Work to complete - After locating the line with "(.ins 5 6 7)" in the data that follows, return it and every later line exactly, up to and including the line with "(.mulhn .i32 5 6 7 9)".
[Opening Raw data section]
-- ==== Sys2Proof/Tests/Slice0.lean ====
section
/-! SUPPORT. Tests of the model: words written from the manual's encodings decode to their instructions, each check of WellFormed
refuses an ill-formed term, the manual's examples hold, and every statement with hypotheses has a state that meets them. -/
open Sys2Proof Sys2Proof.Machine
set_option Elab.async false

theorem test_decode_00 :
    decodeWord 0x8E6281 = .ok (.add .i32 5 6 7)
      ∧ decodeWord 0x28E6281 = .ok (.sub .i32 5 6 7)
      ∧ decodeWord 0x48E6281 = .ok (.and .i32 5 6 7)
      ∧ decodeWord 0x68E6281 = .ok (.or .i32 5 6 7)
      ∧ decodeWord 0x88E6281 = .ok (.xor .i32 5 6 7)
      ∧ decodeWord 0xA8E6281 = .ok (.andn .i32 5 6 7)
      ∧ decodeWord 0xC8E6281 = .ok (.orn .i32 5 6 7)
      ∧ decodeWord 0xE8E6281 = .ok (.min .i32 5 6 7)
      ∧ decodeWord 0x108E6281 = .ok (.max .i32 5 6 7)
      ∧ decodeWord 0x128E6281 = .ok (.minn .i32 5 6 7)
      ∧ decodeWord 0x148E6281 = .ok (.maxn .i32 5 6 7)
      ∧ decodeWord 0x168E6281 = .ok (.adds .i32 5 6 7)
      ∧ decodeWord 0x188E6281 = .ok (.subs .i32 5 6 7)
      ∧ decodeWord 0x1A8E6281 = .ok (.absd .i32 5 6 7)
      ∧ decodeWord 0x5A306283 = .ok (.addi 5 6 1443)
      ∧ decodeWord 0x5A326283 = .ok (.andi 5 6 1443)
      ∧ decodeWord 0x5A346283 = .ok (.ori 5 6 1443)
      ∧ decodeWord 0x5A366283 = .ok (.xori 5 6 1443)
      ∧ decodeWord 0x5A386283 = .ok (.mini 5 6 1443)
      ∧ decodeWord 0x5A3A6283 = .ok (.maxi 5 6 1443) :=
  ⟨rfl, rfl, rfl, rfl, rfl, rfl, rfl, rfl, rfl, rfl, rfl, rfl, rfl, rfl, rfl, rfl, rfl, rfl, rfl, rfl⟩

theorem test_decode_01 :
    decodeWord 0x8E6285 = .ok (.sll .i32 5 6 7)
      ∧ decodeWord 0x60AA6285 = .ok (.sllImm .i32 5 6 21 1)
      ∧ decodeWord 0x28E6285 = .ok (.srl .i32 5 6 7)
      ∧ decodeWord 0x62AA6285 = .ok (.srlImm .i32 5 6 21 1)
      ∧ decodeWord 0x48E6285 = .ok (.sra .i32 5 6 7)
      ∧ decodeWord 0x64AA6285 = .ok (.sraImm .i32 5 6 21 1)
      ∧ decodeWord 0x68E6285 = .ok (.rol .i32 5 6 7)
      ∧ decodeWord 0x66AA6285 = .ok (.rolImm .i32 5 6 21 1)
      ∧ decodeWord 0x88E6285 = .ok (.ror .i32 5 6 7)
      ∧ decodeWord 0x68AA6285 = .ok (.rorImm .i32 5 6 21 1)
      ∧ decodeWord 0xA0E6285 = .ok (.ext 5 6 7)
      ∧ decodeWord 0xC0E6285 = .ok (.extn 5 6 7)
      ∧ decodeWord 0xE0E6285 = .ok (.ins 5 6 7)
      ∧ decodeWord 0x10806285 = .ok (.clz .i32 5 6)
      ∧ decodeWord 0x12806285 = .ok (.ctz .i32 5 6)
      ∧ decodeWord 0x14806285 = .ok (.pop .i32 5 6)
      ∧ decodeWord 0x16806285 = .ok (.brev .i32 5 6)
      ∧ decodeWord 0x18806285 = .ok (.bswap .i32 5 6)
      ∧ decodeWord 0x808E6287 = .ok (.cmp .i32 5 6 7 4)
      ∧ decodeWord 0x820E6287 = .ok (.csel 5 6 7 4) :=
  ⟨rfl, rfl, rfl, rfl, rfl, rfl, rfl, rfl, rfl, rfl, rfl, rfl, rfl, rfl, rfl, rfl, rfl, rfl, rfl, rfl⟩

theorem test_decode_02 :
    decodeWord 0x908E6289 = .ok (.mul .i32 5 6 7 9)
      ∧ decodeWord 0x928E6289 = .ok (.mulh .i32 5 6 7 9)
      ∧ decodeWord 0x948E6289 = .ok (.mulhn .i32 5 6 7 9)
      ∧ decodeWord 0x968E6289 = .ok (.div .i32 5 6 7 9)
      ∧ decodeWord 0x988E6289 = .ok (.divn .i32 5 6 7 9)
      ∧ decodeWord 0x9A8E6289 = .ok (.rem .i32 5 6 7 9)
      ∧ decodeWord 0x9C8E6289 = .ok (.remn .i32 5 6 7 9)
      ∧ decodeWord 0xABCDE28B = .ok (.ldhi 5 703710)
      ∧ decodeWord 0xABCDE28D = .ok (.pcrel 5 703710)
      ∧ decodeWord 0xE628F = .ok (.ptag 5 6 7)
      ∧ decodeWord 0x20E628F = .ok (.padd 5 6 7)
      ∧ decodeWord 0x40E628F = .ok (.psub 5 6 7)
      ∧ decodeWord 0x600628F = .ok (.pfmt 5 6)
      ∧ decodeWord 0x800628F = .ok (.pclr 5 6)
      ∧ decodeWord 0x5A307311 = .ok (.beq 6 7 1443)
      ∧ decodeWord 0x5A327311 = .ok (.bne 6 7 1443)
      ∧ decodeWord 0x5A347311 = .ok (.blt 6 7 1443)
      ∧ decodeWord 0x5A367311 = .ok (.bge 6 7 1443)
      ∧ decodeWord 0x5A387311 = .ok (.bltn 6 7 1443)
      ∧ decodeWord 0x5A3A7311 = .ok (.bgen 6 7 1443) :=
  ⟨rfl, rfl, rfl, rfl, rfl, rfl, rfl, rfl, rfl, rfl, rfl, rfl, rfl, rfl, rfl, rfl, rfl, rfl, rfl, rfl⟩

theorem test_decode_03 :
    decodeWord 0x5A3C7311 = .ok (.bbs 6 7 1443)
      ∧ decodeWord 0x5A3E7311 = .ok (.bbc 6 7 1443)
      ∧ decodeWord 0xABCDE293 = .ok (.jl 5 703710)
      ∧ decodeWord 0x5A306295 = .ok (.jlr 5 6 1443)
      ∧ decodeWord 0x24A0 = .ok (.cMv 5 9)
      ∧ decodeWord 0xA4A0 = .ok (.cAdd 5 9)
      ∧ decodeWord 0x24A2 = .ok (.cSub 5 9)
      ∧ decodeWord 0xA4A2 = .ok (.cXor 5 9)
      ∧ decodeWord 0xACA4 = .ok (.cAddi 5 43)
      ∧ decodeWord 0xACA6 = .ok (.cLi 5 43)
      ∧ decodeWord 0x94A8 = .ok (.cLd 5 37)
      ∧ decodeWord 0x94EA = .ok (.cSt 7 37)
      ∧ decodeWord 0xACCC = .ok (.cBz 6 43)
      ∧ decodeWord 0xACCE = .ok (.cBnz 6 43)
      ∧ decodeWord 0x74D0 = .ok (.cSk 6 3 5)
      ∧ decodeWord 0x54B2 = .ok (.cSll 5 21)
      ∧ decodeWord 0xD4B2 = .ok (.cSrl 5 21)
      ∧ decodeWord 0x54B4 = .ok (.cSra 5 21)
      ∧ decodeWord 0xD4B4 = .ok (.cAndi 5 21)
      ∧ decodeWord 0xB476 = .ok (.cJ 1443) :=
  ⟨rfl, rfl, rfl, rfl, rfl, rfl, rfl, rfl, rfl, rfl, rfl, rfl, rfl, rfl, rfl, rfl, rfl, rfl, rfl, rfl⟩

theorem test_decode_04 :
    decodeWord 0x2418 = .ok (.cJr 9)
      ∧ decodeWord 0xA4B8 = .ok (.cJlr 5 9)
      ∧ decodeWord 0x204E62B1 = .ok (.fadd .f32 5 6 7 1)
      ∧ decodeWord 0x224E62B1 = .ok (.fsub .f32 5 6 7 1)
      ∧ decodeWord 0x244E62B1 = .ok (.fmul .f32 5 6 7 1)
      ∧ decodeWord 0x264E62B1 = .ok (.fmin .f32 5 6 7 1)
      ∧ decodeWord 0x284E62B1 = .ok (.fmax .f32 5 6 7 1)
      ∧ decodeWord 0xA4E62B1 = .ok (.fsgn .f32 5 6 7)
      ∧ decodeWord 0x904E62B3 = .ok (.ffma .f32 5 6 7 9)
      ∧ decodeWord 0x924E62B3 = .ok (.fdiv .f32 5 6 7 9)
      ∧ decodeWord 0x944062B3 = .ok (.fsqrt .f32 5 6 9)
      ∧ decodeWord 0x205662B5 = .ok (.fcvt .f32 5 6 11 1)
      ∧ decodeWord 0x224A62B5 = .ok (.fcvti .f32 5 6 5 1)
      ∧ decodeWord 0x249262B5 = .ok (.icvtf .i32 5 6 9 1)
      ∧ decodeWord 0x64462B5 = .ok (.fin .f32 5 6 2)
      ∧ decodeWord 0x4E62B7 = .ok (.feq .f32 5 6 7)
      ∧ decodeWord 0x24E62B7 = .ok (.flt .f32 5 6 7)
      ∧ decodeWord 0x44E62B7 = .ok (.fle .f32 5 6 7)
      ∧ decodeWord 0x64062B7 = .ok (.fclass .f32 5 6)
      ∧ decodeWord 0x62B9 = .ok (.tget 5 6) :=
  ⟨rfl, rfl, rfl, rfl, rfl, rfl, rfl, rfl, rfl, rfl, rfl, rfl, rfl, rfl, rfl, rfl, rfl, rfl, rfl, rfl⟩

theorem test_decode_05 :
    decodeWord 0x20E62B9 = .ok (.tset 5 6 7)
      ∧ decodeWord 0xA59462A1 = .ok (.ld .i32 5 6 165 9)
      ∧ decodeWord 0x966462A3 = .ok (.lda .i32 5 6 37 2 9)
      ∧ decodeWord 0xA95463A5 = .ok (.st .i32 6 7 677 1)
      ∧ decodeWord 0xA96463A7 = .ok (.str .i32 6 7 677 2)
      ∧ decodeWord 0xA96263A9 = .ok (.stf .f32 6 7 677 2)
      ∧ decodeWord 0x908E6297 = .ok (.ldx .i32 5 6 7 9)
      ∧ decodeWord 0x28E6297 = .ok (.stx .i32 5 6 7)
      ∧ decodeWord 0x948E6297 = .ok (.ldxr .i32 5 6 7 9)
      ∧ decodeWord 0x968E6297 = .ok (.lde 2 5 6 7 9)
      ∧ decodeWord 0x88E6297 = .ok (.ste 2 5 6 7)
      ∧ decodeWord 0x266063AB = .ok (.amoswap 6 7 1 1 2 9)
      ∧ decodeWord 0x266263AB = .ok (.amoadd 6 7 1 1 2 9)
      ∧ decodeWord 0x266463AB = .ok (.amoand 6 7 1 1 2 9)
      ∧ decodeWord 0x266663AB = .ok (.amoor 6 7 1 1 2 9)
      ∧ decodeWord 0x266863AB = .ok (.amoxor 6 7 1 1 2 9)
      ∧ decodeWord 0x266A63AB = .ok (.amomin 6 7 1 1 2 9)
      ∧ decodeWord 0x266C63AB = .ok (.amomax 6 7 1 1 2 9)
      ∧ decodeWord 0x266E63AB = .ok (.amominn 6 7 1 1 2 9)
      ∧ decodeWord 0x267063AB = .ok (.amomaxn 6 7 1 1 2 9) :=
  ⟨rfl, rfl, rfl, rfl, rfl, rfl, rfl, rfl, rfl, rfl, rfl, rfl, rfl, rfl, rfl, rfl, rfl, rfl, rfl, rfl⟩

theorem test_decode_06 :
    decodeWord 0x2672642B = .ok (.amocas 6 8 1 1 2 9)
      ∧ decodeWord 0x266063AD = .ok (.amfadd 6 7 1 1 2 9)
      ∧ decodeWord 0x266263AD = .ok (.amfmin 6 7 1 1 2 9)
      ∧ decodeWord 0x266463AD = .ok (.amfmax 6 7 1 1 2 9)
      ∧ decodeWord 0x242663AD = .ok (.radd 6 7 1 9)
      ∧ decodeWord 0x2608602D = .ok (.rflush 6 2 9)
      ∧ decodeWord 0x266A63AD = .ok (.ldres 6 7 1 1 2 9)
      ∧ decodeWord 0x26AC63AD = .ok (.stcond 6 7 1 2 2 9)
      ∧ decodeWord 0x242E63AD = .ok (.raddi 6 7 1 9)
      ∧ decodeWord 0x43C5A02F = .ok (.fence 4 90 60)
      ∧ decodeWord 0x460AF = .ok (.tlwait 6 2)
      ∧ decodeWord 0x54612F = .ok (.tltest 5 6 2)
      ∧ decodeWord 0xEAF = .ok (.hint 5 0)
      ∧ decodeWord 0x940E62E9 = .ok (.cpy 5 6 7 2 9)
      ∧ decodeWord 0x944E62E9 = .ok (.cpyt 5 6 7 2 9)
      ∧ decodeWord 0x948E62E9 = .ok (.cpyg 5 6 7 2 9)
      ∧ decodeWord 0x62F5 = .ok (.trread 5 6)
      ∧ decodeWord 0x5A3062C1 = .ok (.vclaim 5 6 1443)
      ∧ decodeWord 0x20041 = .ok .vrel
      ∧ decodeWord 0x10462C1 = .ok (.vlen 5 6 16) :=
  ⟨rfl, rfl, rfl, rfl, rfl, rfl, rfl, rfl, rfl, rfl, rfl, rfl, rfl, rfl, rfl, rfl, rfl, rfl, rfl, rfl⟩

theorem test_decode_07 :
    decodeWord 0x1662C1 = .ok (.vsplat 5 6 1)
      ∧ decodeWord 0x608E62C3 = .ok (.vadd .i32 5 6 7 3)
      ∧ decodeWord 0x628E62C3 = .ok (.vsub .i32 5 6 7 3)
      ∧ decodeWord 0x648E62C3 = .ok (.vand .i32 5 6 7 3)
      ∧ decodeWord 0x668E62C3 = .ok (.vor .i32 5 6 7 3)
      ∧ decodeWord 0x688E62C3 = .ok (.vxor .i32 5 6 7 3)
      ∧ decodeWord 0x6A8E62C3 = .ok (.vmin .i32 5 6 7 3)
      ∧ decodeWord 0x6C8E62C3 = .ok (.vmax .i32 5 6 7 3)
      ∧ decodeWord 0x6E8E62C3 = .ok (.vadds .i32 5 6 7 3)
      ∧ decodeWord 0x708E62C3 = .ok (.vsubs .i32 5 6 7 3)
      ∧ decodeWord 0x728E62C3 = .ok (.vmul .i32 5 6 7 3)
      ∧ decodeWord 0x748E62C3 = .ok (.vsll .i32 5 6 7 3)
      ∧ decodeWord 0x768E62C3 = .ok (.vsrl .i32 5 6 7 3)
      ∧ decodeWord 0x788E62C3 = .ok (.vsra .i32 5 6 7 3)
      ∧ decodeWord 0x7A8E62C3 = .ok (.vcmpeq .i32 5 6 7 3)
      ∧ decodeWord 0x7C8E62C3 = .ok (.vcmplt .i32 5 6 7 3)
      ∧ decodeWord 0x7E8E62C3 = .ok (.vcmple .i32 5 6 7 3)
      ∧ decodeWord 0x604E62C5 = .ok (.vfadd .f32 5 6 7 3)
      ∧ decodeWord 0x624E62C5 = .ok (.vfsub .f32 5 6 7 3)
      ∧ decodeWord 0x644E62C5 = .ok (.vfmul .f32 5 6 7 3) :=
  ⟨rfl, rfl, rfl, rfl, rfl, rfl, rfl, rfl, rfl, rfl, rfl, rfl, rfl, rfl, rfl, rfl, rfl, rfl, rfl, rfl⟩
[Closing Raw data section]
Answer area -
      ∧ decodeWord 0xE0E6285 = .ok (.ins 5 6 7)
      ∧ decodeWord 0x10806285 = .ok (.clz .i32 5 6)
      ∧ decodeWord 0x12806285 = .ok (.ctz .i32 5 6)
      ∧ decodeWord 0x14806285 = .ok (.pop .i32 5 6)
      ∧ decodeWord 0x16806285 = .ok (.brev .i32 5 6)
      ∧ decodeWord 0x18806285 = .ok (.bswap .i32 5 6)
      ∧ decodeWord 0x808E6287 = .ok (.cmp .i32 5 6 7 4)
      ∧ decodeWord 0x820E6287 = .ok (.csel 5 6 7 4) :=
  ⟨rfl, rfl, rfl, rfl, rfl, rfl, rfl, rfl, rfl, rfl, rfl, rfl, rfl, rfl, rfl, rfl, rfl, rfl, rfl, rfl⟩

theorem test_decode_02 :
    decodeWord 0x908E6289 = .ok (.mul .i32 5 6 7 9)
      ∧ decodeWord 0x928E6289 = .ok (.mulh .i32 5 6 7 9)
      ∧ decodeWord 0x948E6289 = .ok (.mulhn .i32 5 6 7 9)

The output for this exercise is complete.